Diabetes mellitus is a growing public health problem that needs to be tackled at multiple levels such as prevention and health maintenance and aggressive management of associated comorbidities [16,17,28]. The kallikrein-kinin system (KKS), is known to attenuate, e.g., cardiac inflammation, fibrosis, apoptosis, and hypertrophy when the system is artificially intensified [29]. The biological effects of kinins in man are mediated by two G protein coupled receptors, B1and B2. Among these two receptors, B2 receptor in constitutively expressed on the surface of many cell types under physiological conditions [30]. Evidence shows that the B2R is beneficial in myocardial diseases, protecting from inflammation, fibrosis and apoptosis, while B1R shows a proinflammatory character contributing to the disease progression by increasing the production of cytokines and stimulating the migration of immune cells [31]. HOE140, a specific kinin B2 receptor antagonist, blocks the vasodilatation and increased vascular permeability associated with exogenous bradykinin administration both in experimental models and in vivo in man [32].

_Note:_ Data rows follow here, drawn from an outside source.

/-- R103: what a Sequencer step of a running READ writes: nothing but FRAME, CSUM_CALC, RESULT, CAUSE, BITIDX, CRIT,
BUSY, DONE, PHASE, the pin state of PIN_CUR, the sequencer-internal elements and what it draws. -/
def Obligations.SequencerLeavesTheRestAlone : Prop :=
  ∀ s t, SequencerSteps s → step s = .next t →
    t.T = s.T ∧ t.cntInit = s.cntInit ∧ t.arg = s.arg ∧ t.level = s.level ∧ t.ovr = s.ovr ∧ t.ill = s.ill ∧
    t.time = s.time ∧ t.last = s.last ∧ t.cfgWakeMs = s.cfgWakeMs ∧ t.cfgSettleUs = s.cfgSettleUs ∧
    t.cfgThreshUs = s.cfgThreshUs ∧ t.cfgTimeout = s.cfgTimeout ∧ t.critEn = s.critEn ∧ t.faults = s.faults ∧
    t.response = s.response ∧ t.pinCur = s.pinCur ∧ t.kWake = s.kWake ∧ t.kSettle = s.kSettle ∧
    t.kThresh = s.kThresh ∧ t.kTimeout = s.kTimeout ∧ t.kCrit = s.kCrit ∧ t.numPins = s.numPins ∧
    t.defaults = s.defaults ∧ (∀ q, q ≠ s.pinCur → t.pin q = s.pin q)

/-! ### The checksum validator -/

/-- R106: the checksum is the low 8 bits of the sum of the four bytes, and goes to CSUM_CALC. R107 (and the law R109): for
all byte combinations the verdict is Ok if the fifth byte is the sum mod 256, else ChecksumError, and the frame keeps
its bytes. -/
def Obligations.ChecksumLaw : Prop :=
  (∀ b0 b1 b2 b3 : Byte,
    (checksum8 b0 b1 b2 b3).toNat = (b0.toNat + b1.toNat + b2.toNat + b3.toNat) % 256) ∧
  ∀ s : State,
    (s.frame.b4.toNat = (s.frame.b0.toNat + s.frame.b1.toNat + s.frame.b2.toNat + s.frame.b3.toNat) % 256 →
      (finish s).result = .ok) ∧
    (s.frame.b4.toNat ≠ (s.frame.b0.toNat + s.frame.b1.toNat + s.frame.b2.toNat + s.frame.b3.toNat) % 256 →
      (finish s).result = .checksumError) ∧
    (finish s).csumCalc = checksum8 s.frame.b0 s.frame.b1 s.frame.b2 s.frame.b3 ∧ (finish s).frame = s.frame

/-- R21, R22, R108: RESULT and CAUSE change only in the step that completes a READ (or by a reset), and a verdict of the
validator comes only from the exit sample of bit 39. -/
def Obligations.OnlyReadCompletionWritesTheResult : Prop :=
  ∀ s t, BlockInv s → step s = .next t →
    (t.result = s.result ∧ t.cause = s.cause) ∨
    (SequencerSteps s ∧ isSampling s.phase = true ∧ t.busy = false ∧ t.done = true ∧
      ((t.result = .timeoutError ∧ t.cause = timeoutCause s.phase ∧ s.tcnt = 0 ∧ t.csumCalc = 0) ∨
       (t.result ≠ .timeoutError ∧ t.cause = .none ∧ s.phase = .dataHigh ∧ s.bitidx = 39))) ∨
    ReleasesReset s

/-! ### Bus accesses -/

/-- R41–R44, R121, R133: the accesses that are bus errors are exactly these, and one changes nothing but the bus's answer
and FAULTS. -/
def Obligations.BusErrorsHaveNoOtherEffect : Prop :=
  (∀ s a, IsBusError s a ↔ admittedReg s a = none) ∧
  ∀ s a rest, s.inputs = .bus a :: rest → IsBusError s a →
    step s = .next (raiseFault (.busError (Config.base + a.off.toNat) a.width (isWrite a.op))
      { s with inputs := rest, response := .error })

In the present study, HOE140 abolished the beneficial effects of TSN: a decrease in LVEF and ± dp/dt, an inhibition of cardiomyocyte apoptosis, a destruction of cardiomyocyte mitochondria cristae, a reduction of Akt and GSK-3β phosphorylation, an enhancement of NF-κB phosphorylation and an increase of TNF-α, IL-6 and MPO production. Therefore, the kinin B2 receptor could constitute potential therapeutic targets in the treatment of diabetic cardiomyopathy. This information provides important insights regarding the role and mechanism of TSN in protection against diabetic cardiomyopathy.

Limitation

The present study only focused on the kinin B2 receptor-Akt-GSK-3β signaling pathway. Some other pathways may also participated in the pathogenesis of diabetic cardiomyopathy such as MAPK related pathway, etc [33]. Further studies should focus on different pathways to elucidate more treatment targets of diabetic cardiomyopathy. Right ventricular function is an important factor in evaluating the prognosis of cardiomyopathy [34]. Thus, right ventricular function should be assessed in the following studies to systematically evaluate the heart function of diabetic cardiomyopathy. Moreover, the key factors inactivated Akt/GSK-3beta/NF-κB involving increased IL-6, TNF-αand MPO still need to be clarified in the future studies.

Conclusions

Our findings underscore the cardioprotective effects of TSN. TSN improves cardiac performance by inhibiting apoptosis, alleviating mitochondria ultrastructure changes and reducing inflammatory cytokine production in experimental diabetic cardiomyopathy. TSN induced cardio-protective effects are mediated, at least in part, through the kinin B2 receptor-Akt-GSK-3β signalling pathway.

Abbreviations Used

AI: apoptotic index; Akt: protein kinase B; B1R: kinin B1 receptor; B2R: kinin B2 receptor; Danshen: salvia miltiorrhiza; DM: diabetes mellitus; ± dp/dt: maximum speed of contraction/relaxation; GSK-3β: glycogen synthase kinase 3β; IL-6: interleukin 6; I/R: ischemia reperfusion; KKS: kallikrein-kinin system; LDQ: lipophilic diterpenoid quinines; LVEDD: left ventricular end-diastolic diameter; LVEDP: left ventricular end-diastolic pressure; LVEDV: left ventricular end-diastolic volume; LVEF: left ventricular ejection fraction; LVESD: left ventricular end-systolic diameter; LVESV: left ventricular end-systolic volume; LVP: left ventricular pressure; LVSP: left ventricular systolic pressure; MPO: myeloperoxidase; NF-κB: nuclear factor kappa-light-chain-enhancer of activated B cells; PI3K: phosphatidylinositol 3-kinase; SD: sprague-dawley; STZ: streptozocin; TNF-α: tumor necrosis factor-α; TSN: tanshinone IIA; TUNEL: terminal deoxyribonucleotidyl transferase-mediated dUTP-biotin nick end labeling; WSC: water-soluble compounds.

Competing interests

The authors declare that they have no competing interests.

Authors' contributions

DDS participated in the design of the study, statistical analysis, drafted the manuscript and performed electron microscopy study. MS, JYL carried out the apoptosis and cardiac function studies. YMZ performed western blot analysis. JL, ZZ, LZ, YY performed the animal handling, drug administration and ELISA Detection. HCW, FC participated in its design and coordination and helped to draft the manuscript. All authors read and approved the final manuscript.